EXERCISE:
The entries below hold a line with "t with oilOver" and a line with "t with switch". Return those lines and all that lie between them, exactly and only.

PROVIDED DATA:
-- ==== Sys2Proof/Machine/Flags.lean ====
section
/-! DEFINITION. The condition records, their changes and the reaction notices to the Load Share Arbiter (Chapter 10). -/

namespace Sys2Proof.Machine

/-! ## The kinds of Table 10-1 -/

/-- The 32 kinds in number order. -/
def allKinds : List CondKind :=
  [.oilHigh, .oilOver, .loopOver, .tankLow, .tankEmpty,
   .brushStall .l, .brushStall .r, .brushStall .m, .brushLag .l, .brushLag .r, .brushLag .m,
   .brushStarved .l, .brushStarved .r, .brushStarved .m, .armTimeout .l, .armTimeout .r, .armTimeout .m,
   .switch .l, .switch .r, .switch .m,
   .sensorLost .drivePA, .sensorLost .drivePB, .sensorLost .auxP, .sensorLost .oilT, .sensorLost .tank,
   .sensorLost .dust, .sensorLost .curbL, .sensorLost .curbR,
   .wheelPickup, .supplyStale, .requestStale, .overspeed]

/-- The kind of a number. -/
def kindOf? (n : Nat) : Option CondKind := allKinds[n]?

/-- The number of a kind. -/
def CondKind.number : CondKind → Nat
  | .oilHigh => 0
  | .oilOver => 1
  | .loopOver => 2
  | .tankLow => 3
  | .tankEmpty => 4
  | .brushStall u => 5 + unitNumber u
  | .brushLag u => 8 + unitNumber u
  | .brushStarved u => 11 + unitNumber u
  | .armTimeout u => 14 + unitNumber u
  | .switch u => 17 + unitNumber u
  | .sensorLost r => 20 + r.number
  | .wheelPickup => 28
  | .supplyStale => 29
  | .requestStale => 30
  | .overspeed => 31

/-- The latching kinds. -/
def CondKind.latching : CondKind → Bool
  | .oilOver => true
  | .brushStall _ => true
  | .armTimeout _ => true
  | .switch _ => true
  | _ => false

/-- The reaction classes. -/
inductive ReactionClass where
  | note | derate | stop | unit | tank
deriving DecidableEq, Repr

/-- The reaction class of a kind. -/
def CondKind.reaction : CondKind → ReactionClass
  | .oilHigh => .derate
  | .oilOver => .stop
  | .loopOver => .derate
  | .tankLow => .tank
  | .tankEmpty => .tank
  | .brushStall _ => .unit
  | .armTimeout _ => .unit
  | .switch _ => .unit
  | _ => .note

/-! ## Reading and writing the table -/

def CondTable.get (t : CondTable) : CondKind → CondState
  | .oilHigh => t.oilHigh
  | .oilOver => t.oilOver
  | .loopOver => t.loopOver
  | .tankLow => t.tankLow
  | .tankEmpty => t.tankEmpty
  | .brushStall u => t.brushStall.get u
  | .brushLag u => t.brushLag.get u
  | .brushStarved u => t.brushStarved.get u
  | .armTimeout u => t.armTimeout.get u
  | .switch u => t.switch.get u
  | .sensorLost r => t.sensorLost.get r
  | .wheelPickup => t.wheelPickup
  | .supplyStale => t.supplyStale
  | .requestStale => t.requestStale
  | .overspeed => t.overspeed

def CondTable.set (t : CondTable) (k : CondKind) (v : CondState) : CondTable :=
  match k with
  | .oilHigh => { t with oilHigh := v }
  | .oilOver => { t with oilOver := v }
  | .loopOver => { t with loopOver := v }
  | .tankLow => { t with tankLow := v }
  | .tankEmpty => { t with tankEmpty := v }
  | .brushStall u => { t with brushStall := t.brushStall.set u v }
  | .brushLag u => { t with brushLag := t.brushLag.set u v }
  | .brushStarved u => { t with brushStarved := t.brushStarved.set u v }
  | .armTimeout u => { t with armTimeout := t.armTimeout.set u v }
  | .switch u => { t with switch := t.switch.set u v }
  | .sensorLost r => { t with sensorLost := t.sensorLost.set r v }
  | .wheelPickup => { t with wheelPickup := v }
  | .supplyStale => { t with supplyStale := v }
  | .requestStale => { t with requestStale := v }
  | .overspeed => { t with overspeed := v }

/-- How many of the kinds satisfying `p` stand in state `v`. -/
def CondTable.countOf (t : CondTable) (p : CondKind → Bool) (v : CondState) : Nat :=
  (allKinds.filter fun k => p k && t.get k == v).length

/-- The present count and the latched count (R155): always the numbers of records in PRESENT and in LATCHED. -/
def CondTable.presentCount (t : CondTable) : Nat := t.countOf (fun _ => true) .present
def CondTable.latchedCount (t : CondTable) : Nat := t.countOf (fun _ => true) .latched

/-- How many kinds of a reaction class are PRESENT (R159). -/
def CondTable.inForce (t : CondTable) (c : ReactionClass) : Nat :=
  t.countOf (fun k => k.reaction == c) .present

/-- Some STOP-class kind stands PRESENT or LATCHED: the check of R7. -/
def CondTable.stopRecorded (t : CondTable) : Bool :=
  allKinds.any fun k => k.reaction == .stop && t.get k != .clear

/-! ## State changes (R156, R159, R162) -/

/-- The Arbiter's flag after the number of kinds of a class in force goes from `before` to `after` (R159): the notices
are given from 0 to 1 and from 1 to 0. -/
def classFlag (before after : Nat) (flag : Bool) : Bool :=
  if before = 0 ∧ after = 1 then true else if before = 1 ∧ after = 0 then false else flag

/-- A record takes a new state: the counts follow, one CONDITION report is posted, and the DERATE and STOP notices
reach the Arbiter. A record that keeps its state posts nothing. R156 lets a receiver act on its reaction notice before or after
the report reaches the queue: that the report always joins the queue first, ahead of the receivers' own MODE and UNIT reports,
is the model's choice (assumption log 49). -/
def changeRecord (k : CondKind) (after : CondState) (s : State) : State :=
  let before := s.cond.get k
  if before = after then s
  else
    let table := s.cond.set k after
    { s with
      cond := table
      link := s.link.post (.condition k before after table.presentCount table.latchedCount)
      arb := { s.arb with
        derate := classFlag (s.cond.inForce .derate) (table.inForce .derate) s.arb.derate
        stop := classFlag (s.cond.inForce .stop) (table.inForce .stop) s.arb.stop } }

/-- The state a record takes at a notice (Table 10-2). -/
def CondState.noticed (k : CondKind) (present : Bool) (st : CondState) : CondState :=
  if present then .present
  else if st = .present then (if k.latching then .latched else .clear)
  else st

/-- A raiser's notice that a kind is present or no longer present (R156). -/
def notice (k : CondKind) (present : Bool) (s : State) : State :=
  changeRecord k ((s.cond.get k).noticed k present) s

end Sys2Proof.Machine
end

ANSWER AREA:
  | .oilOver => { t with oilOver := v }
  | .loopOver => { t with loopOver := v }
  | .tankLow => { t with tankLow := v }
  | .tankEmpty => { t with tankEmpty := v }
  | .brushStall u => { t with brushStall := t.brushStall.set u v }
  | .brushLag u => { t with brushLag := t.brushLag.set u v }
  | .brushStarved u => { t with brushStarved := t.brushStarved.set u v }
  | .armTimeout u => { t with armTimeout := t.armTimeout.set u v }
  | .switch u => { t with switch := t.switch.set u v }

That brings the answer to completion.